(DATASET RECORDS):
-- ==== Sys2Proof/Certificates/Slice0/Obligations.lean ====
section
/-! DEFINITION. Certificates/Slice0/Obligations.lean: the statements about the device, from the rules of the spec. A statement over several
commands is a conjunction with one clause per command or case; "keeps" says what stays as it is. -/

open Sys2Proof Sys2Proof.Machine
/-! ## The queue, time and reset -/

/-- A step takes the command at the front of the queue and carries it out on the state whose queue is the rest. -/
def Obligations.StepRunsFrontCommand : Prop :=
  ∀ (c : Instr) (rest : List Instr) (d : Dev), step ⟨d, c :: rest⟩ = exec c ⟨d, rest⟩

/-- With no command waiting a step lets one tick pass (the model's choice, log 1). In reset nothing changes; without FCLK the time base
stands; else RT64 advances by 32, or by 31 or 33 toward the time error (R44). -/
def Obligations.EmptyQueueTicks : Prop :=
  ∀ s : State, s.pending = [] → ∃ t, step s = .next t ∧ t.pending = [] ∧
    (s.dev.sys.run = .inReset → t = s) ∧
    (s.dev.sys.run ≠ .inReset → t.dev.tick = s.dev.tick + 1) ∧
    (s.dev.sys.run ≠ .inReset → s.dev.sys.fclkLost.isSome = true → t.dev.tb = s.dev.tb) ∧
    (s.dev.live = true → t.dev.tb.rt = (s.dev.tb.rt + s.dev.tb.inc) % 2 ^ 64 ∧
      (s.dev.tb.inc = 32 ∨ (s.dev.tb.inc = 33 ∧ 0 < s.dev.tb.slew) ∨ (s.dev.tb.inc = 31 ∧ s.dev.tb.slew < 0)))

/-- The reset values that the spec's register tables give, where they are not 0: the words of one instance of each such register. -/
def resetWords : List (Nat × Nat) :=
  [(Reg.IRQ_CLAIM_C0, 0xFFF), (Reg.IRQ_CLAIM_C1, 0xFFF), (Reg.SCHED_CFG, 0x10), (Reg.LG_CTL 2, 0x1000), (Reg.WHL_LIM 15, 0x10003E8),
   (Reg.CE_CFG, 0x39A0A1B), (Reg.CTX_W1 255, 0x30), (Reg.PWM_CH_CTL 5, 0x100), (Reg.PWM_CH_STAT 0, 0x10000),
   (Reg.PWM_PER_SH 1, 0x100), (Reg.PWM_PER_ACT 1, 0x100), (Reg.TRP_GRP_REARM 7, 0x64)] ++
  [(Reg.SD_CLK 0, 0xA), (Reg.ADC_CTL, 0xA0000), (Reg.SD_CFG 47, 0x801004), (Reg.SD_THR 47, 0x7FFF8000), (Reg.SAR_CFG 39, 0x12C0000),
   (Reg.SAR_LIM 39, 0x3FFF), (Reg.RSV_CFG 2, 0x648000), (Reg.RSV_LIM 2, 0x4000F000), (Reg.SSI_CFG 3, 0x180012), (Reg.SSI_TIM 3, 0x32007D),
   (Reg.SSI_TRG 3, 0x3014), (Reg.PLS_CFG 3, 0xA00), (Reg.PLS_FS 3, 0x2710)] ++
  [(Reg.ACAR_CFG 3, 0x100), (Reg.HB_DT 15, 0xFA0032), (Reg.HB_LEAK 15, 0xA0000), (Reg.HB_LKWIN 15, 0xFF00FF00), (Reg.CMU_CFG 1, 0x5014),
   (Reg.CMU_START 1, 0x40140A40), (Reg.CMU_SPD 1, 0x7D04E20), (Reg.CMU_ZC 1, 0xC640300), (Reg.CMU_CATCH 1, 0x27100A40),
   (Reg.CMU_ILIM 1, 0x80), (Reg.CMU_MP 1, 0x40041000), (Reg.STP_OUT 3, 0x7D00FA), (Reg.STP_DRV 3, 0xF30A0000),
   (Reg.STP_ADAPT 3, 0x4320000), (Reg.STP_LOAD 3, 0x8C06020), (Reg.STP_HOME 3, 0x143200)] ++
  [(Reg.DL_TIM 3, 0x402320A), (Reg.PB_CFG, 0x40000A10), (Reg.DCL_CH_BRK 5, 0xC80001), (Reg.DCL_CH_STAT 5, 0x7FFFFF), (Reg.DRG_CYC, 0x1F4186A),
   (Reg.DRG_DLY, 0x2830), (Reg.SAF_CH 5, 0x10800000), (Reg.CAN_CTL 3, 1), (Reg.CAN_NBT 3, 0x1E013E0F), (Reg.CAN_DBT 3, 0x10D44),
   (Reg.CAN_TDC 3, 0x1E0000), (Reg.CAN_LIM 3, 0x410), (Reg.CAN_IE 3, 0xE0000000), (Reg.PORT_SUB 2, 0x401FFFFF)] ++
  [(Reg.ASSIST_CFG 0, 0x7D0), (Reg.ASSIST_CFG 2, 0x80002710), (Reg.ASSIST_CFG 9, 0x64), (Reg.MEM_SCRUB, 0x100), (Reg.REC_MINT 31, 0xA),
   (Reg.SYS_WDT_CFG, 0x64), (Reg.SYS_SVH, 0xFA), (Reg.THM_CFG, 8), (Reg.TIN_NTC 7, 0xD6B03E8), (Reg.THM_CH_TCFG 5, 0x4000),
   (Reg.THM_CH_DER 5, 0x80008000)] ++
  [(Reg.GO_OUT, 0), (Reg.LG_MAP, 0), (Reg.CTX_W0 1, 0), (Reg.CE_CMD_RESULT, 0), (Reg.TRP_STAT, 0), (Reg.DL_STAT 0, 0), (Reg.ERR_ROUTE, 0),
   (Reg.HST_CTL, 0), (Reg.DDR_CTL, 0), (Reg.SYS_RST_CAUSE, 1)]

/-- After reset the registers read what the spec's register tables give, RT64 is 0, and no command waits, no record is raised and every
memory is empty (the last two are the model's starting point, log 4). -/
def Obligations.ResetValues : Prop :=
  (∀ x ∈ resetWords, State.reset.dev.word x.1 = x.2) ∧ State.reset.dev.tb.rt = 0 ∧ State.reset.pending = [] ∧
  State.reset.dev.raised = [] ∧ State.reset.dev.mem = []

/-! ## Interrupts, the bus, links, supplies and resets -/

/-- R36. Among offered sources of equal priority the lower number is claimed first; a claimed source is not offered again, to either core,
until the core that claimed it writes its number to IRQ_DONE; it is then offered again where it is still asserted; a number that is
not claimed by that core is ignored. -/
def Obligations.InterruptClaims : Prop :=
  (∀ (d : Dev) (core b : Nat), d.irqBest core = some b → d.irqOffered core b = true ∧ b < 216 ∧
    ∀ x < 216, d.irqOffered core x = true → d.g (Reg.IRQ_CFG_PRIO x) ≤ d.g (Reg.IRQ_CFG_PRIO b) ∧
      (d.g (Reg.IRQ_CFG_PRIO x) = d.g (Reg.IRQ_CFG_PRIO b) → b ≤ x)) ∧
  (∀ s : State, s.dev.live = true → ∀ core < 2, ∀ b, s.dev.irqBest core = some b →
    Does s (.irqClaim core) (fun t => t.g (irqClaimReg core) = b ∧ t.sys.claimed = s.dev.sys.claimed ++ [(b, core)] ∧
      (∀ k, t.irqOffered k b = false) ∧ s.dev.keeps t [irqClaimReg core] [.sys] ∧
      { t.sys with claimed := s.dev.sys.claimed } = s.dev.sys)) ∧
  (∀ s : State, s.dev.live = true → ∀ core < 2, s.dev.irqBest core = none →
    Does s (.irqClaim core) (fun t => t.g (irqClaimReg core) = 0xFFF ∧ s.dev.keeps t [irqClaimReg core] [])) ∧
  (∀ s : State, s.dev.live = true → ∀ core < 2, ∀ n < 4096,
    Does s (.irqDone core n) (fun t =>
      (∀ c, c ∈ t.sys.claimed ↔ c ∈ s.dev.sys.claimed ∧ c ≠ (n, core)) ∧ s.dev.keeps t [] [.sys] ∧
      { t.sys with claimed := s.dev.sys.claimed } = s.dev.sys ∧
      ((n, core) ∉ s.dev.sys.claimed → t = s.dev) ∧
      ((∀ c ∈ s.dev.sys.claimed, c.1 = n → c.2 = core) → ∀ k, t.irqOffered k n =
        (t.on (Reg.IRQ_CFG_EN n) && t.on (Reg.IRQ_CFG_PRIO n) && (t.g (Reg.IRQ_CFG_TARGET n) == 2 || t.g (Reg.IRQ_CFG_TARGET n) == k) &&
          t.irqLevel n))))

(WHAT IS NEEDED): Beginning at the line with "(Reg.STP_ADAPT 3, 0x4320000), (Reg.STP_LOAD" and stopping after the line with "(Reg.PB_CFG, 0x40000A10), (Reg.DCL_CH_BRK", please write out every line of the data above exactly and nothing else.

(WRITTEN RESPONSE):
   (Reg.STP_ADAPT 3, 0x4320000), (Reg.STP_LOAD 3, 0x8C06020), (Reg.STP_HOME 3, 0x143200)] ++
  [(Reg.DL_TIM 3, 0x402320A), (Reg.PB_CFG, 0x40000A10), (Reg.DCL_CH_BRK 5, 0xC80001), (Reg.DCL_CH_STAT 5, 0x7FFFFF), (Reg.DRG_CYC, 0x1F4186A),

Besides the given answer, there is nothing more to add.